> **EXTRACTED DATA**
________

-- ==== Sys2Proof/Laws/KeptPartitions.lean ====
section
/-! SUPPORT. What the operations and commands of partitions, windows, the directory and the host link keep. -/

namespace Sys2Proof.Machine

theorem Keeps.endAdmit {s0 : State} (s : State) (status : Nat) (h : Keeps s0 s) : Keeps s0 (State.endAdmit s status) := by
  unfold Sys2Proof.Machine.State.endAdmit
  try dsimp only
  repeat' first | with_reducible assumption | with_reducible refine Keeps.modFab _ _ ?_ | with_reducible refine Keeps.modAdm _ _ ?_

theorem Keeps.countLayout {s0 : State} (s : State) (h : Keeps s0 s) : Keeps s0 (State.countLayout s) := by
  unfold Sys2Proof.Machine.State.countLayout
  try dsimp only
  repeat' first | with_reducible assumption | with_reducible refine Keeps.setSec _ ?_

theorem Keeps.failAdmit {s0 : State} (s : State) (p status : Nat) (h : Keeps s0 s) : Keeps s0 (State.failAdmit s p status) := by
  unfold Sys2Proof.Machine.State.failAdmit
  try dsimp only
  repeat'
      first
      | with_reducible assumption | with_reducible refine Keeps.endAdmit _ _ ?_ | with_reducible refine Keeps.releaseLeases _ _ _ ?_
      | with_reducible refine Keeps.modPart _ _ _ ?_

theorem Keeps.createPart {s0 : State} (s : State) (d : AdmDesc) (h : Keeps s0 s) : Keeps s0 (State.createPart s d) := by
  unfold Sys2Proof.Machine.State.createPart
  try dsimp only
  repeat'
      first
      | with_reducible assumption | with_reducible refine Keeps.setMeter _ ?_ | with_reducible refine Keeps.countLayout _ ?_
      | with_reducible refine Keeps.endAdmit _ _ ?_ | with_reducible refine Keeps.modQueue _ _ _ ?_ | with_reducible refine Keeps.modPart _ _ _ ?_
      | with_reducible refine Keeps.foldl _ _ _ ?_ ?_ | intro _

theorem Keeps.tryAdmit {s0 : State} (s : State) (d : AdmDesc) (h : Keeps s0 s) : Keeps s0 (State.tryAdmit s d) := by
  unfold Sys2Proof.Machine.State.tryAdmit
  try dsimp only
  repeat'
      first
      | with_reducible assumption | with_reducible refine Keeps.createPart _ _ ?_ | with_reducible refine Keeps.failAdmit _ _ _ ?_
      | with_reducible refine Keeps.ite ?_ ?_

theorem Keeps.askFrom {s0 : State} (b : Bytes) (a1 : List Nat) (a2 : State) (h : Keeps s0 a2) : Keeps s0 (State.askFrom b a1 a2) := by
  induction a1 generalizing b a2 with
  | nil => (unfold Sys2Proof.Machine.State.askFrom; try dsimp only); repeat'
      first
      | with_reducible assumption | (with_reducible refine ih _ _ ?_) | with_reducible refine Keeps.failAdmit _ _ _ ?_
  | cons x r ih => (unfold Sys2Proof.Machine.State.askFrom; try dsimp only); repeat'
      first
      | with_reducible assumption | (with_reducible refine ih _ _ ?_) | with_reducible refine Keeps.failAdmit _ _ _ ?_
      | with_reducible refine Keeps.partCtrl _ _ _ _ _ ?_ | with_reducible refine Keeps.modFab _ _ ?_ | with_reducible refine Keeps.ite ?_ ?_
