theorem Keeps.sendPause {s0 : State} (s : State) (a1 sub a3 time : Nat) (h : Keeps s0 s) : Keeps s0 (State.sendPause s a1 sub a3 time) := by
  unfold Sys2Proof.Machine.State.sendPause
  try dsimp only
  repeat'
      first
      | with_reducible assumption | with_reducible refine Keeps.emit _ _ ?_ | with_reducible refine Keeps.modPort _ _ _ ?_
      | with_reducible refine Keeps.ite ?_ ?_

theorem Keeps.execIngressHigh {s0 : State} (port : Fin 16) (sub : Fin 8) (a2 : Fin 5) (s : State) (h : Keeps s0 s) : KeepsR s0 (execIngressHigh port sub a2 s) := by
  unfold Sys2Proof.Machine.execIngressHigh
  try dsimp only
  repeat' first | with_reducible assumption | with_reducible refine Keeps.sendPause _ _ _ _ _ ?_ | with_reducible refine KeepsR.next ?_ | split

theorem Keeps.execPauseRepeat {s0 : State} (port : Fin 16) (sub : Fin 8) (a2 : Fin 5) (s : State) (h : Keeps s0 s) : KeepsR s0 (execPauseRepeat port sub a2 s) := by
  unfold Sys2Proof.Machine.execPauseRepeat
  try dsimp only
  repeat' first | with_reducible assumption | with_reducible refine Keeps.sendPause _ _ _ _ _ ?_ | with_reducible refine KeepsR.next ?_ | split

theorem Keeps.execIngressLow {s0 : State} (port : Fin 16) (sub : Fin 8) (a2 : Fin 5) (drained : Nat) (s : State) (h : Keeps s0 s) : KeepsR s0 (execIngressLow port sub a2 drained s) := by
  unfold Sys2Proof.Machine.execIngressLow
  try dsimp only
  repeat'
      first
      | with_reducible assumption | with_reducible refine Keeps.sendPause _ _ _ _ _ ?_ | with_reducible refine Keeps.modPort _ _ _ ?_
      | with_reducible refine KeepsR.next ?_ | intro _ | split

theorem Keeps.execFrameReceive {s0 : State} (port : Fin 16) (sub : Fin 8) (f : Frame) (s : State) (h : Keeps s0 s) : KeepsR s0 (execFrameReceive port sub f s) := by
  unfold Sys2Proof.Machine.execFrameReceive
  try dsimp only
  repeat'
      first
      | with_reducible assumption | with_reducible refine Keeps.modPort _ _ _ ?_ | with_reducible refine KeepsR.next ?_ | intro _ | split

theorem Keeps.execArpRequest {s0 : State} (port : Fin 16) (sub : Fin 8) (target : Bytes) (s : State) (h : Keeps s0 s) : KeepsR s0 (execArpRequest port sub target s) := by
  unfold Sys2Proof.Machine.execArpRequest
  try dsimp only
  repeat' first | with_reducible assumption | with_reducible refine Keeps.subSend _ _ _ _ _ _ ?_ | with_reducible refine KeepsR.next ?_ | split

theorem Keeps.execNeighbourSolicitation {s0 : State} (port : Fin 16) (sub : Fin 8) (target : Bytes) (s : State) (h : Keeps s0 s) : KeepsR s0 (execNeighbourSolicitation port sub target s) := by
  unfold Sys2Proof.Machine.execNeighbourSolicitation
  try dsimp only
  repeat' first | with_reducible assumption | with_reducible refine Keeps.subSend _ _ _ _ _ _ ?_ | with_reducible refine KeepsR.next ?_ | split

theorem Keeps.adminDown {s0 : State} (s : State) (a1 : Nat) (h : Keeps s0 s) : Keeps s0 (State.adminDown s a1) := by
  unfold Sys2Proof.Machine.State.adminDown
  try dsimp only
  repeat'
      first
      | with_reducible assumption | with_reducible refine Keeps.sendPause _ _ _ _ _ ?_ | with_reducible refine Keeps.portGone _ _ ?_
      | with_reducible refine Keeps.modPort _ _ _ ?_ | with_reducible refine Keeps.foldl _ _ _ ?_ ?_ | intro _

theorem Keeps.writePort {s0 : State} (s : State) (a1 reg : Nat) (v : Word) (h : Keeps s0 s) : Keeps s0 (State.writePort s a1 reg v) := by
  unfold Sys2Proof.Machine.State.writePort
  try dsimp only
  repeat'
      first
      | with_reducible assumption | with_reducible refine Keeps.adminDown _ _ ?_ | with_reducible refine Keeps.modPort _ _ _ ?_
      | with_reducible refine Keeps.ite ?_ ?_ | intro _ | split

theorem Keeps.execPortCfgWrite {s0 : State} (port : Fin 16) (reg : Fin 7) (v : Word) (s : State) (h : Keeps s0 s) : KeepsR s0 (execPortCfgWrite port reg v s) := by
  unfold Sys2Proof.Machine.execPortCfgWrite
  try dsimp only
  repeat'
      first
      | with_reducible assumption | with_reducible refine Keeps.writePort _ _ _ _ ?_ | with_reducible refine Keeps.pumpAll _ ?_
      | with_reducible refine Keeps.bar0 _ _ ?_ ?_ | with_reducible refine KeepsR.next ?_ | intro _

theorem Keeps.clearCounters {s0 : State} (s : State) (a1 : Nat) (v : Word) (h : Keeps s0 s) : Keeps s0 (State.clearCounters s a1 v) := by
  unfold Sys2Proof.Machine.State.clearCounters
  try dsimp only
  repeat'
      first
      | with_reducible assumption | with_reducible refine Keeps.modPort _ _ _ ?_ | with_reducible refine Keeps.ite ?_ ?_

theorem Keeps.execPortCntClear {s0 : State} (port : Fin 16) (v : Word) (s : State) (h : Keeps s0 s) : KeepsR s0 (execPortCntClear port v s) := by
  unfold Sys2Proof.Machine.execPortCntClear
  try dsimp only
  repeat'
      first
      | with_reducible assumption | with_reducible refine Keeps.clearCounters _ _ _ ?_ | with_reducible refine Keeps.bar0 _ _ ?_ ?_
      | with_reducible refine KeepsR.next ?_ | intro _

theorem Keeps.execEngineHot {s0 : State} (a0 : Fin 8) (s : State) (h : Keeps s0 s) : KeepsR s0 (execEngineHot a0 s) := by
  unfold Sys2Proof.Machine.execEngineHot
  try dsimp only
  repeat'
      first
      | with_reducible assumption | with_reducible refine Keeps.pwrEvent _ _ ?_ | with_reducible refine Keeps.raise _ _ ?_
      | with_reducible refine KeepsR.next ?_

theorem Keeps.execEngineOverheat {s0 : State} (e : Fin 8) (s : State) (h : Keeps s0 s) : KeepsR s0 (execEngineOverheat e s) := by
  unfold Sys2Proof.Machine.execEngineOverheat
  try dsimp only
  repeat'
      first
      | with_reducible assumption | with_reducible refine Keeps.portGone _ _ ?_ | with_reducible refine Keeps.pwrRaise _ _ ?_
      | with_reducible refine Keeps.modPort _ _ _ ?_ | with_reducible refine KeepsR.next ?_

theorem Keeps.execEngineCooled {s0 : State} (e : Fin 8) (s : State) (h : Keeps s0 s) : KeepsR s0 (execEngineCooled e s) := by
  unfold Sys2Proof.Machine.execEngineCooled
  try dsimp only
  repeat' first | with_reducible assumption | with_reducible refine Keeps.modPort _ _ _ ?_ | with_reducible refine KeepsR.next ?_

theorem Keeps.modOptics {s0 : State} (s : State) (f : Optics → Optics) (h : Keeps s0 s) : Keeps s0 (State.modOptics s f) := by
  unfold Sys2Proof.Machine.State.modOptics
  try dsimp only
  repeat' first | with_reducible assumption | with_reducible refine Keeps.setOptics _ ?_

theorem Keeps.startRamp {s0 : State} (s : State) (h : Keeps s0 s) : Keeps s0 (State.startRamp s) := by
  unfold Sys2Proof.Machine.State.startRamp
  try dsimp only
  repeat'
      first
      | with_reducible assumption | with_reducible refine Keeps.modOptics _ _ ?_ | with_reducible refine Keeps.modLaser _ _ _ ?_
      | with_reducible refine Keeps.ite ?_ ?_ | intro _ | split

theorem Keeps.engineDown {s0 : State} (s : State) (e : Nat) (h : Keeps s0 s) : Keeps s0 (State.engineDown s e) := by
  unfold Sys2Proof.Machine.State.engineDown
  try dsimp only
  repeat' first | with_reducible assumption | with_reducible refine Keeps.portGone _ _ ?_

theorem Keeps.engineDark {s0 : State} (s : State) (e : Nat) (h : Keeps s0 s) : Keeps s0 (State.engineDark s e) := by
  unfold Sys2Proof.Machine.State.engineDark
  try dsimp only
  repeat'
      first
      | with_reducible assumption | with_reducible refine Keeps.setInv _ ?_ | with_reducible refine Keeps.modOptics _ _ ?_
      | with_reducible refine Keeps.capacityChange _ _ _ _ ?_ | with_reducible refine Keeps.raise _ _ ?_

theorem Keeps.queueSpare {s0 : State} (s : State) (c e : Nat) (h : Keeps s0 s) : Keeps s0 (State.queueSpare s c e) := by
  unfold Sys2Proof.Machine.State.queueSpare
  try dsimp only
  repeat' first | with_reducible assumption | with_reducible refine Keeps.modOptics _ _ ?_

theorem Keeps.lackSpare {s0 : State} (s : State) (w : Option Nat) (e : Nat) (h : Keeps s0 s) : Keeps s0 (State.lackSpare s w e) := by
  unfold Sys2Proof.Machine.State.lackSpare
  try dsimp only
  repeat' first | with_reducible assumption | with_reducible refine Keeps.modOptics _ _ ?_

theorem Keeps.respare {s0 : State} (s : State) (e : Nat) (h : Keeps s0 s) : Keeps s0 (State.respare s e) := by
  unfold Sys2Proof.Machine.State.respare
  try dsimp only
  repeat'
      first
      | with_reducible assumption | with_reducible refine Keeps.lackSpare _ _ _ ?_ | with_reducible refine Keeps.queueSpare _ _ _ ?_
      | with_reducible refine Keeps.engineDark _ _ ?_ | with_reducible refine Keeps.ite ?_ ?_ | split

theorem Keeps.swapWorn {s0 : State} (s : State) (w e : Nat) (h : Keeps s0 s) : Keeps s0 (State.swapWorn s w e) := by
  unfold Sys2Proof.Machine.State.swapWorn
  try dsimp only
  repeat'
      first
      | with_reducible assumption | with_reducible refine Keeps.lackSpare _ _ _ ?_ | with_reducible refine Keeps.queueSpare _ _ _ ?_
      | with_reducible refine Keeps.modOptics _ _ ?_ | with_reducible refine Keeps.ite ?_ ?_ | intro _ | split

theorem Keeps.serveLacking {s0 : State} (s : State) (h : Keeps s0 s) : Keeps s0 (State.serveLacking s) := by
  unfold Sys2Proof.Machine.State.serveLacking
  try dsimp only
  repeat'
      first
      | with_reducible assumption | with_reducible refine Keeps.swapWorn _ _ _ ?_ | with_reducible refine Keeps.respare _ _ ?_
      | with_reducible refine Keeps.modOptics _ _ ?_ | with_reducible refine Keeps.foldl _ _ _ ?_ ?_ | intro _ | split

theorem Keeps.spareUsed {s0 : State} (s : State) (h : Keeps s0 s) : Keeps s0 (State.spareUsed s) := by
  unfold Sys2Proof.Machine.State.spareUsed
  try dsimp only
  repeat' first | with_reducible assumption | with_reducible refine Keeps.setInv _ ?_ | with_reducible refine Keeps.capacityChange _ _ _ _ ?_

________

> **ABOUT THIS TASK**
Up to and including the line with "s status) := by", transcribe the entries above exactly, starting from their first line.

> **WRITTEN SOLUTION**
-- ==== Sys2Proof/Laws/KeptPartitions.lean ====
section
/-! SUPPORT. What the operations and commands of partitions, windows, the directory and the host link keep. -/

namespace Sys2Proof.Machine

theorem Keeps.endAdmit {s0 : State} (s : State) (status : Nat) (h : Keeps s0 s) : Keeps s0 (State.endAdmit s status) := by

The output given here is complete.